As I'm sure you are a well aware the resources are not equal and are not priced equally, it's cheaper to get more disk, than to get more RAM, which is why we've done our best to cut it up into units and provide the best cost savings to our customers."
With more flexible allocation of resources the pool would start to fragment. Without local disk the defragmentation process would be fairly easy as you could just restart the vm's in another host, but local disk makes this more difficult (or more annoying for the customer).
Just want better disk performance? Use instance storage or high provisioned IOPS EBS.
Just want a lot of memory? Pick a M2 or CR1 Memory-optimized instance type and pay for more RAM without adding CPU.
Just want more CPU power? Stick with the same amount of RAM as the m1.large but add 5 times the CPU power with the c1.xlarge.
More disk space? On EBS you just pay per GB.

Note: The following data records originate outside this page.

/-- The remap window an address lies in (R281), with the row table that its accesses read (R389). -/
def State.remapOf (s : State) (lease va : Nat) : Option (Nat × RemapWindow) :=
  let l := s.lease lease
  (((List.range 16).zip l.remap.toList).find? fun e =>
    e.2.valid && decide (e.2.base.toNat ≤ va) && decide (va < e.2.base.toNat + e.2.span)).map fun e => (e.1, s.routed l e.1 e.2)

/-- A resolution that a row led to (R389): the access carries the row's table and version, and the core may keep the entry. -/
def Xlate.byRow (r : RowEntry) : Xlate → Xlate
  | .ok p x _ => .ok { p with via := some ⟨r.win, r.table, r.ver⟩ } x (some r)
  | x => x

/-- Resolution of a job-virtual address (R275, R281) with a translation cache, the row entries a core holds, and a way
to read a row-table entry at its place. -/
def State.resolve (s : State) (tlb : List Tlb) (rows : List RowEntry) (readRow : Place → Word) (lease pos : Nat)
    (a : Word) : Xlate :=
  let va := a.toNat
  if 2 ^ 56 ≤ va then .fault 3
  else if ownBase ≤ va then s.windowPlace pos va a
  else
    match s.remapOf lease va with
    | none => throughTlb tlb lease va a none
    | some (wi, w) =>
      let o := va - w.base.toNat
      let row := o / w.rowSize
      if w.rows ≤ row then .fault 4
      else
        let held := rows.find? fun r => r.lease == lease && r.win == wi && r.row == row
        let found : Except Nat RowEntry :=
          match held with
          | some r => .ok r
          | none =>
            match throughTlb tlb lease (w.table.toNat + 8 * row) (w64 (w.table.toNat + 8 * row)) none with
            | .ok p _ _ => .ok ⟨lease, wi, row, readRow p, w.table, w.version, p.addr⟩
            | .miss v => .error v
            | .fault _ => .error (w.table.toNat + 8 * row)
        match found with
        | .error v => .miss v
        | .ok r =>
          if !r.entry.getLsbD 63 then .fault 4
          else
            let t := bits r.entry 55 0 + o % w.rowSize
            if (s.remapOf lease t).isSome then .fault 6
            else if 2 ^ 56 ≤ t then .fault 3
            else (if ownBase ≤ t then s.windowPlace pos t a else throughTlb tlb lease t a none).byRow r

/-- The bytes of a value at an offset. -/
def dataBytes (x : VWord) (off n : Nat) : List Byte := (List.range n).map fun i => byteAt x (off + i)

/-- The 8 bytes of a row-table entry as the core reads them: its own unpublished bytes first (R281). -/
def State.readRow (s : State) (k ver : Nat) (sub : BitVec 12) (p : Place) : Word :=
  let byte (i : Nat) : Byte :=
    let a := p.addr + i
    let host := match p.space with | .host _ => true | _ => false
    match (s.core k).line host (a / 64) with
    | some e => if e.valid.getLsbD (a % 64) && (e.pinned || (e.ver.toNat == ver && e.subv == sub)) then byteAt e.data (a % 64)
                else s.homeByte ver sub host a
    | none => match p.space with
      | .spad => s.spad.get a
      | _ => s.homeByte ver sub host a
  w64 (leNat ((List.range 8).map byte))

/-- The stores of a task on their way to device memory: first byte and bytes of each part, oldest first. -/
def State.ownStores (s : State) (id : Nat) : List (Nat × List Byte) :=
  s.flight.flatMap fun f => match f.body with
    | .access a => if f.task == id && a.kind == .store then a.parts.filterMap fun p => match p.loc.space with
        | .mem _ => some (p.loc.addr, dataBytes a.data p.off p.size)
        | _ => none
      else []
    | _ => []

/-- A word of memory under stores that are still on their way to it, oldest first. -/
def withStores (sts : List (Nat × List Byte)) (a : Nat) (x : Word) : Word :=
  w64 (leNat (sts.foldl (fun bs st => (List.range 8).map fun i =>
    if st.1 ≤ a + i then st.2.getD (a + i - st.1) (bs.getD i 0) else bs.getD i 0) (leBytes 8 x.toNat)))

/-- Resolution for a task on its core: the core's cache, and the cluster's behind it (R278). The task sees its own stores to a
row table, also those on their way (R281). -/
def State.resolveFor (s : State) (id : Nat) (t : Task) (a : Word) : Xlate :=
  let c := s.core t.core
  let mine := s.ownStores id
  let rows := c.rows.filter fun r => !mine.any fun st => decide (r.src < st.1 + st.2.length) && decide (st.1 < r.src + 8)
  s.resolve (c.tlb ++ (s.cluster t.pos).tlb) rows
    (fun p => withStores mine p.addr (s.readRow t.core t.ver.toNat t.subv p)) t.lease t.pos a

/-- A translation joins a core's cache of 64 entries (R278). -/
def State.fillTlb (s : State) (k : Nat) (e : Tlb) : State :=
  s.onCore k fun c => { c with tlb := (e :: c.tlb).take 64 }

/-- A translation joins a cluster's cache of 2,048 entries: 256 sets of 8 ways, a translation's set by its page number
(R278; assumption log 19). The oldest of a full set goes. -/
def State.fillClusterTlb (s : State) (pos : Nat) (e : Tlb) : State :=
  let set (t : Tlb) : Nat := t.base / t.size % 256
  s.onCluster pos fun c =>
    let mates := c.tlb.filter fun t => set t == set e
    { c with tlb := e :: (if mates.length < 8 then c.tlb else c.tlb.filter fun t => set t != set e) ++
                    (if mates.length < 8 then [] else mates.take 7) }

/-- A task's address resolved with its walks made on the way, and their translations kept (R131, R278). -/
def State.resolveWalking (s : State) (id : Nat) (t : Task) (a : Word) : Nat → State × Xlate
  | 0 => (s, .fault 1)
  | n + 1 =>
    match s.resolveFor id t a with
    | .miss v =>
      match s.walkOn t.lease v with
      | (s, .leaf e base size) =>
        State.resolveWalking ((s.fillTlb t.core ⟨t.lease, base, size, e⟩).fillClusterTlb t.pos ⟨t.lease, base, size, e⟩) id t a n
      | (s, .stop _ _) => (s, .fault 1)
    | x => (s, x)

/-- Resolution for an engine of a cluster (R278). -/
def State.resolveEngine (s : State) (t : Task) (pos : Nat) (a : Word) : Xlate :=
  s.resolve (s.cluster pos).tlb [] (fun p => w64 (leNat ((List.range 8).map fun i =>
    match p.space with
    | .spad => s.spad.get (p.addr + i)
    | .host _ => s.homeByte t.ver.toNat t.subv true (p.addr + i)
    | .mem _ => s.homeByte t.ver.toNat t.subv false (p.addr + i)))) t.lease pos a

/-- What an access does, for its checks (R123). -/
inductive Use where
  | read | write
  | atomic (op : AtomicOp) (noReply : Bool)
  | tagged (changes : Bool)
  /-- translation only: CLEAN and INVAL (R131) -/
  | none
  deriving DecidableEq, Repr

/-- The access code of R269. -/
def Use.acc : Use → Nat
  | .read => 0 | .write => 1 | .atomic _ _ => 2 | .tagged _ => 2 | .none => 0

/-- The atomics that a REDUCE page admits (R123). -/
def reduceOp : AtomicOp → Bool
  | .add | .and | .or | .xor | .min | .max | .fadd => true
  | .swp | .cas | .incw | .faddb => false

/-- The scratchpad words that `n` bytes at `a` touch. -/
def wordsOf (a n : Nat) : List Nat := (List.range ((a + n + 7) / 8 - a / 8)).map fun i => (a / 8 + i) * 8

/-- The protection or attribute cause of an access at a place (R123, R268). -/
def State.forbids (s : State) (u : Use) (p : Place) (n : Nat) : Option (BitVec 8) :=
  let kSet : Bool := (wordsOf p.addr n).any fun w => s.tagK w
  match p.space, u with
  | .spad, .write => if kSet then some 0x15 else none
  | .spad, .atomic _ _ => if kSet then some 0x15 else none
  | .spad, .tagged c => if c && kSet then some 0x15 else none
  | .spad, _ => none
  | .host a, .write => if a == 1 then some 0x11 else none
  | .host _, .atomic _ _ => some 0x14
  | .host _, _ => none
  | .mem a, .write => if a == 1 then some 0x11 else if a == 4 then some 0x14 else none
  | .mem a, .atomic op noReply =>
    if a == 0 || a == 3 then none
    else if a == 4 && reduceOp op && noReply then none
    else some 0x14
  | .mem _, _ => none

This is all ridiculously over-complicated, and no doubt over priced like everything AWS offers.
That gives you a monthly/yearly final number, which is more useful for comparing against other 'cloud' providers, or for making the point that often it's cheaper to use standard VM or dedicated server providers.
This tool is great, but only if you're only looking at EC2, and I think that's a mistake these days.
It's also available as an API: http://ec2pricing.herokuapp.com/api/v1/eu-west-1/
However, one major component of businesses that private individuals do not understand is the value of risk reduction. In a major sense, many businesses are in the business of reducing or quantifying risk.
To an individual, it may not be worth $100k to make sure everything runs correctly. To a business, that might be an easy decision.
It is especially compounded because private individuals don't typically calculate the cost of their time. If a business can spend $100k to make sure their website doesn't go down, their ROI calculation is: probability_of_downtime * cost_per_unit_downtime + cost_to_fix + cost_to_report_causes + cost_to_explain_why_it_happened.
At $100 - $300 per hour per employee, costs rise FAST.
Businesses need to control risk, and will pay money to do so.
Thanks a lot, really helpful for me atleast!
AWS in general makes pricing opaque and hard to reason about, more simple tools like this would be useful.
EC2 is ridiculously expensive, considering the prices at Linode, Hetzner, DigitalOcean, OVH, LeaseWeb and 100tb.
From an individual's perspective, that's hard to understand. To a business, it really isn't that difficult to justify the cost.
One of my criticisms of HN commenters is the inability to empathize from a company's POV. Just because it doesn't make sense to you doesn't mean it doesn't make sense!
Companies (especially big ones) have different priorities than individuals. I may think it's stupid to 10x infrastructure costs by using AWS. A company may say "that's 1% of my budget, and it keeps my development running smoothly and developers happy with the familiarity and flexibility. I make that 10x cost back in 30 minutes, every day. Not worth optimizing."
For running large memory and bandwidth hungry servers they just can't deliver. On Amazon you can get 256GB of ram with dedicated 10GBps clustered networking. None of the options you listed can go above 1GBps and it won't be dedicated (you'll get a 1GBps port onto a shared network, and you'll be at the mercy of the traffic conditions inside their data center.)
Amazon also has a huge amount of cloudy solutions which is not to be sneezed at.
http://www.hetzner.de/hosting/produkte_rootserver/dx290
And it costs a fraction of EC2, which would cost you $2556 for 30.44 days.
I could get 10 servers with 1 Gbit each, and it will still be cheaper than EC2.